======== Records for this exercise

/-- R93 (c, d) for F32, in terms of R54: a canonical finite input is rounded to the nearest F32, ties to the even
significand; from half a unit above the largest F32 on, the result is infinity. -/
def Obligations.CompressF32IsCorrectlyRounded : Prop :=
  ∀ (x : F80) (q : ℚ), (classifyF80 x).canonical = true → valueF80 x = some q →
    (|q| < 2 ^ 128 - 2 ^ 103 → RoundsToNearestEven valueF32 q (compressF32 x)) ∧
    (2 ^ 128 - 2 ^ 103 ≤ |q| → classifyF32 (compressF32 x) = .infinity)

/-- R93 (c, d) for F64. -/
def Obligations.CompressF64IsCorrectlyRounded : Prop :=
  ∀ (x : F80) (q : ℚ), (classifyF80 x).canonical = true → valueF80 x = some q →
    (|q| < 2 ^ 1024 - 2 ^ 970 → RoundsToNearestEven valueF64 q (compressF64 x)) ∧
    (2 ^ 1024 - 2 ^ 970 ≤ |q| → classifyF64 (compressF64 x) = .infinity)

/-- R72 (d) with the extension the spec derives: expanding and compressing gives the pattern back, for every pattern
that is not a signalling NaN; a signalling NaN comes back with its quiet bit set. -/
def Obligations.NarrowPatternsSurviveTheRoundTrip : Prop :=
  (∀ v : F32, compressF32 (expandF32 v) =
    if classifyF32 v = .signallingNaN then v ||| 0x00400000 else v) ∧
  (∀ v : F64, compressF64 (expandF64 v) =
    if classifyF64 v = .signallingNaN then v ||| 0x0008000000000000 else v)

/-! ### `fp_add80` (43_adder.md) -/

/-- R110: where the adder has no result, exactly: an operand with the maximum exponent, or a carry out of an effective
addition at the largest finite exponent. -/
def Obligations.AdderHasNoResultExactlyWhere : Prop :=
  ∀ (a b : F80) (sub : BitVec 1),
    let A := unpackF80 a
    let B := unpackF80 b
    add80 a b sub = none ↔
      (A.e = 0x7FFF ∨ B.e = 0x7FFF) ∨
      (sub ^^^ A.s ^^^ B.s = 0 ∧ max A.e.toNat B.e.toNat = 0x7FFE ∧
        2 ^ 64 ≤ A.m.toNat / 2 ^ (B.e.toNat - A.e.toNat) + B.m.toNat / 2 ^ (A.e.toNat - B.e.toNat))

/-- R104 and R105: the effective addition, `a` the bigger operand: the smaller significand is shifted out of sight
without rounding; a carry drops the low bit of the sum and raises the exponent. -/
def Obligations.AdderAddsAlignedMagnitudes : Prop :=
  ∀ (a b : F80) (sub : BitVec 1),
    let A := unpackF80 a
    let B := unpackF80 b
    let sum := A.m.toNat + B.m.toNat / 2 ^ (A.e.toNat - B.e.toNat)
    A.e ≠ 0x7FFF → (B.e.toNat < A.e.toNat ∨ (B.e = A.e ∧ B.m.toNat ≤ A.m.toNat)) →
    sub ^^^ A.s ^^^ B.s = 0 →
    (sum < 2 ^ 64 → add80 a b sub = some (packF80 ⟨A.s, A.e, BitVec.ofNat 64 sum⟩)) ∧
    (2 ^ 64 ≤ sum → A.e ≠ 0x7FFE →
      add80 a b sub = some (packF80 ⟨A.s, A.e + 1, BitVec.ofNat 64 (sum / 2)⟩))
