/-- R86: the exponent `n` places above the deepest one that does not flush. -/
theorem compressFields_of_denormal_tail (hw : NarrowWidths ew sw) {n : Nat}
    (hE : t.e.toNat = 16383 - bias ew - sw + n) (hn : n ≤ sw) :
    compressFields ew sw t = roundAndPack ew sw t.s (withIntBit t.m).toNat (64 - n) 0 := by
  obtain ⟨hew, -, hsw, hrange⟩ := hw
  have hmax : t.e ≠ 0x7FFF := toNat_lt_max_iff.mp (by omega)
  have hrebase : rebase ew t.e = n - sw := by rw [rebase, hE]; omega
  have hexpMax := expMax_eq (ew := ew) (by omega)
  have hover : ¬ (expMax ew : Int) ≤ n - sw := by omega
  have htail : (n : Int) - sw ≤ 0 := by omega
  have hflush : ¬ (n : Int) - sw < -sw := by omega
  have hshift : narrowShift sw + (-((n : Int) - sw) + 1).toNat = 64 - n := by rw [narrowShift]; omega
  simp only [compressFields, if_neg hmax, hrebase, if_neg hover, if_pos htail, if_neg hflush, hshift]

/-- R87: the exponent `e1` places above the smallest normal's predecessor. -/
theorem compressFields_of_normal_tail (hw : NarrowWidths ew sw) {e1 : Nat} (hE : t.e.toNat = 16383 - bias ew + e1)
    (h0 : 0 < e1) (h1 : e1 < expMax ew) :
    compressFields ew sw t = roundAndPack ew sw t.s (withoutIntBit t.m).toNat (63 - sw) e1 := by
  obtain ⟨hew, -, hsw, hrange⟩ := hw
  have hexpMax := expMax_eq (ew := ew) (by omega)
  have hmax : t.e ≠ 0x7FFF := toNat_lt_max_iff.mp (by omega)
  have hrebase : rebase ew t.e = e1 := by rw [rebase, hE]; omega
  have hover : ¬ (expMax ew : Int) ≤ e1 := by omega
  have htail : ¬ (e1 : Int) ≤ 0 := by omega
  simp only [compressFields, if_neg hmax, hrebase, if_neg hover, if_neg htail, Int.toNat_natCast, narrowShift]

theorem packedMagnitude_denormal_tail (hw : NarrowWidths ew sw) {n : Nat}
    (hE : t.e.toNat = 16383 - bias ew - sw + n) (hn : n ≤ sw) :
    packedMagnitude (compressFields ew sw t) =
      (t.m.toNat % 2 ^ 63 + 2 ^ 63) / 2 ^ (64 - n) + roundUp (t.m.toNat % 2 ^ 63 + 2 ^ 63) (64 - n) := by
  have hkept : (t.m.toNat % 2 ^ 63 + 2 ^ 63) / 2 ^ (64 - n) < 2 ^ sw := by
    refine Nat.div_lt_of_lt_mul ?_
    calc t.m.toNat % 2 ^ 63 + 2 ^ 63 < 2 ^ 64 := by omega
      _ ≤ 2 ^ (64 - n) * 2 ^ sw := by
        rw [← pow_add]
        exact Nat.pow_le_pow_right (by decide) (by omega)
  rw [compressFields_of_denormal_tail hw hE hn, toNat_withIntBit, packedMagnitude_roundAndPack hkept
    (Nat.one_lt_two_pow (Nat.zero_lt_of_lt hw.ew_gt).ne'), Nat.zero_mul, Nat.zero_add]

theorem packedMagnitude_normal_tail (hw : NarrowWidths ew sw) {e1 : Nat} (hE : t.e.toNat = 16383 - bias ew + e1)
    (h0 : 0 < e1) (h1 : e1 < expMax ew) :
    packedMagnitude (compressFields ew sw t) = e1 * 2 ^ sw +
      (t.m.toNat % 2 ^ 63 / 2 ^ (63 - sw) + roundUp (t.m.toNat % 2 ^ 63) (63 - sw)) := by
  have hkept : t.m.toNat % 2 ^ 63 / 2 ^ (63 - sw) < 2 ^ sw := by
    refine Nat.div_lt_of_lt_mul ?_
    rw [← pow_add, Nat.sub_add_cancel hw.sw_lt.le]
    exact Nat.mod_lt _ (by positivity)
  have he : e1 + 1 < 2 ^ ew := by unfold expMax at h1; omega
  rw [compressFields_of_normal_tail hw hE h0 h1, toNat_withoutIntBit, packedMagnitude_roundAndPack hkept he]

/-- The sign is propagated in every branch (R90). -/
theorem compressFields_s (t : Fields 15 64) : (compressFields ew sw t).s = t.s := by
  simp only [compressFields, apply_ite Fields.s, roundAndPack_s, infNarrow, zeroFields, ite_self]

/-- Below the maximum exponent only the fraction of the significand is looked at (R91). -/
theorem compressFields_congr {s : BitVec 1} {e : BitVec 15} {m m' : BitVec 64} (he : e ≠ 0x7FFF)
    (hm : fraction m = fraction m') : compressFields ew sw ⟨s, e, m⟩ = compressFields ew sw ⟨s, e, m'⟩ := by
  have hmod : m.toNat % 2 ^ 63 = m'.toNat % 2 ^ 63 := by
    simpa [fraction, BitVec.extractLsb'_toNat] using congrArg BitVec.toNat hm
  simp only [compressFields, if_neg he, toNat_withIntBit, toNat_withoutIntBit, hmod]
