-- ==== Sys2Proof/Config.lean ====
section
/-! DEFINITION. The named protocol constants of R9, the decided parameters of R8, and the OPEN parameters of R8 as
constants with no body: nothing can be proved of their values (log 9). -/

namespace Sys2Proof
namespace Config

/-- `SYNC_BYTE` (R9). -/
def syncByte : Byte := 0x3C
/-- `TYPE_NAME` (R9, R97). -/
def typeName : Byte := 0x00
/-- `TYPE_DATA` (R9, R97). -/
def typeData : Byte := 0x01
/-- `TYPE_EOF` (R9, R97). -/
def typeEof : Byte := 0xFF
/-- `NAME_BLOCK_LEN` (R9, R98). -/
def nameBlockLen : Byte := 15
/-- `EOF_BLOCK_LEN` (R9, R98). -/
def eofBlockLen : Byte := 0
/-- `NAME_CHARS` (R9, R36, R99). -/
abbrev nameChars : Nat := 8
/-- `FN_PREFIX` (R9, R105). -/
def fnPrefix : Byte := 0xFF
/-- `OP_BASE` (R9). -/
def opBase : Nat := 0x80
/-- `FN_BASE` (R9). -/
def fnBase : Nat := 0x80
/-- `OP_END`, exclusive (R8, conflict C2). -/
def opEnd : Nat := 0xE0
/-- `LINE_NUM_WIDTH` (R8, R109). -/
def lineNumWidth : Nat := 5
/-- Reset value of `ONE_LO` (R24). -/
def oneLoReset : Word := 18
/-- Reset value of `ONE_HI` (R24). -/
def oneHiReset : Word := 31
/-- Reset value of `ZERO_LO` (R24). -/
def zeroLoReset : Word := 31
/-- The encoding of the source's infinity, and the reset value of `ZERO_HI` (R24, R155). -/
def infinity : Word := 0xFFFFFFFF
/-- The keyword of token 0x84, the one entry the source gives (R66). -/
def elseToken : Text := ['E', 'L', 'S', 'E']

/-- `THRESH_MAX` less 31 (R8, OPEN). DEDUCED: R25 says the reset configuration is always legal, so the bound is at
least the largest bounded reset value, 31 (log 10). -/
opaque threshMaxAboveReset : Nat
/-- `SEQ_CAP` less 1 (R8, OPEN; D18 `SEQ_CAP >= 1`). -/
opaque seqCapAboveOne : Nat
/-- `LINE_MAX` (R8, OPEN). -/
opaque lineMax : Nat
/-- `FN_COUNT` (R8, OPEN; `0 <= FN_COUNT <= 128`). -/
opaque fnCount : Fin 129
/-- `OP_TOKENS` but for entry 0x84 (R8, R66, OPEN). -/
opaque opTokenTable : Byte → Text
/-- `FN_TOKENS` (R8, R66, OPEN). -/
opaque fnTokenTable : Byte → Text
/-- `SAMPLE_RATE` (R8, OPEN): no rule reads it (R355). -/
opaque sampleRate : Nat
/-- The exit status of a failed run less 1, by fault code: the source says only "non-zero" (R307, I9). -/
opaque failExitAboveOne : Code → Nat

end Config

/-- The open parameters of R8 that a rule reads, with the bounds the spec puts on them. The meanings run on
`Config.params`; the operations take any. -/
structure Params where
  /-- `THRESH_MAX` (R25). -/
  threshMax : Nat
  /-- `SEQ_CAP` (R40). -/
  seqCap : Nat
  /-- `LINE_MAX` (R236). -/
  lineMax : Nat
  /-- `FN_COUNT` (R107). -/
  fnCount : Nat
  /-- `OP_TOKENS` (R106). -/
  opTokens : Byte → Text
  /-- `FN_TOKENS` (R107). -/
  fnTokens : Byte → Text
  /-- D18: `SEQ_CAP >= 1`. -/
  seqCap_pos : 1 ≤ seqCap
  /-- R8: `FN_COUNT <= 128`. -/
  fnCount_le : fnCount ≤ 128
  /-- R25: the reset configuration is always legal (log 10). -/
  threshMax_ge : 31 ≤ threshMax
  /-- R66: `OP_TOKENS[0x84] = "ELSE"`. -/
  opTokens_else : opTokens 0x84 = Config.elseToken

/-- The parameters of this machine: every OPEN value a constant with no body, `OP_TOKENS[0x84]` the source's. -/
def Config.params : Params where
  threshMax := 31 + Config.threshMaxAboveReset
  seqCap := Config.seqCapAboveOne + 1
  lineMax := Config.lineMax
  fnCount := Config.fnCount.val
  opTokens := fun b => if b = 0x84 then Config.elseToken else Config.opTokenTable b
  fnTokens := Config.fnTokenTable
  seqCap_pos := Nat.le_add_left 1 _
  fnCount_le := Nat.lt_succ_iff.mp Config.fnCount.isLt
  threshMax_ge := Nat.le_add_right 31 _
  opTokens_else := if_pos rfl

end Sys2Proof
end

================

**What the task asks**
Given the records above, return exactly the lines starting at the line containing "def Obligations.CompressF32IsCorrectlyRounded : Prop" and ending at the line containing "(∀ v : F32, compressF32", including both.

**Output below**
def Obligations.CompressF32IsCorrectlyRounded : Prop :=
  ∀ (x : F80) (q : ℚ), (classifyF80 x).canonical = true → valueF80 x = some q →
    (|q| < 2 ^ 128 - 2 ^ 103 → RoundsToNearestEven valueF32 q (compressF32 x)) ∧
    (2 ^ 128 - 2 ^ 103 ≤ |q| → classifyF32 (compressF32 x) = .infinity)

/-- R93 (c, d) for F64. -/
def Obligations.CompressF64IsCorrectlyRounded : Prop :=
  ∀ (x : F80) (q : ℚ), (classifyF80 x).canonical = true → valueF80 x = some q →
    (|q| < 2 ^ 1024 - 2 ^ 970 → RoundsToNearestEven valueF64 q (compressF64 x)) ∧
    (2 ^ 1024 - 2 ^ 970 ≤ |q| → classifyF64 (compressF64 x) = .infinity)

/-- R72 (d) with the extension the spec derives: expanding and compressing gives the pattern back, for every pattern
that is not a signalling NaN; a signalling NaN comes back with its quiet bit set. -/
def Obligations.NarrowPatternsSurviveTheRoundTrip : Prop :=
  (∀ v : F32, compressF32 (expandF32 v) =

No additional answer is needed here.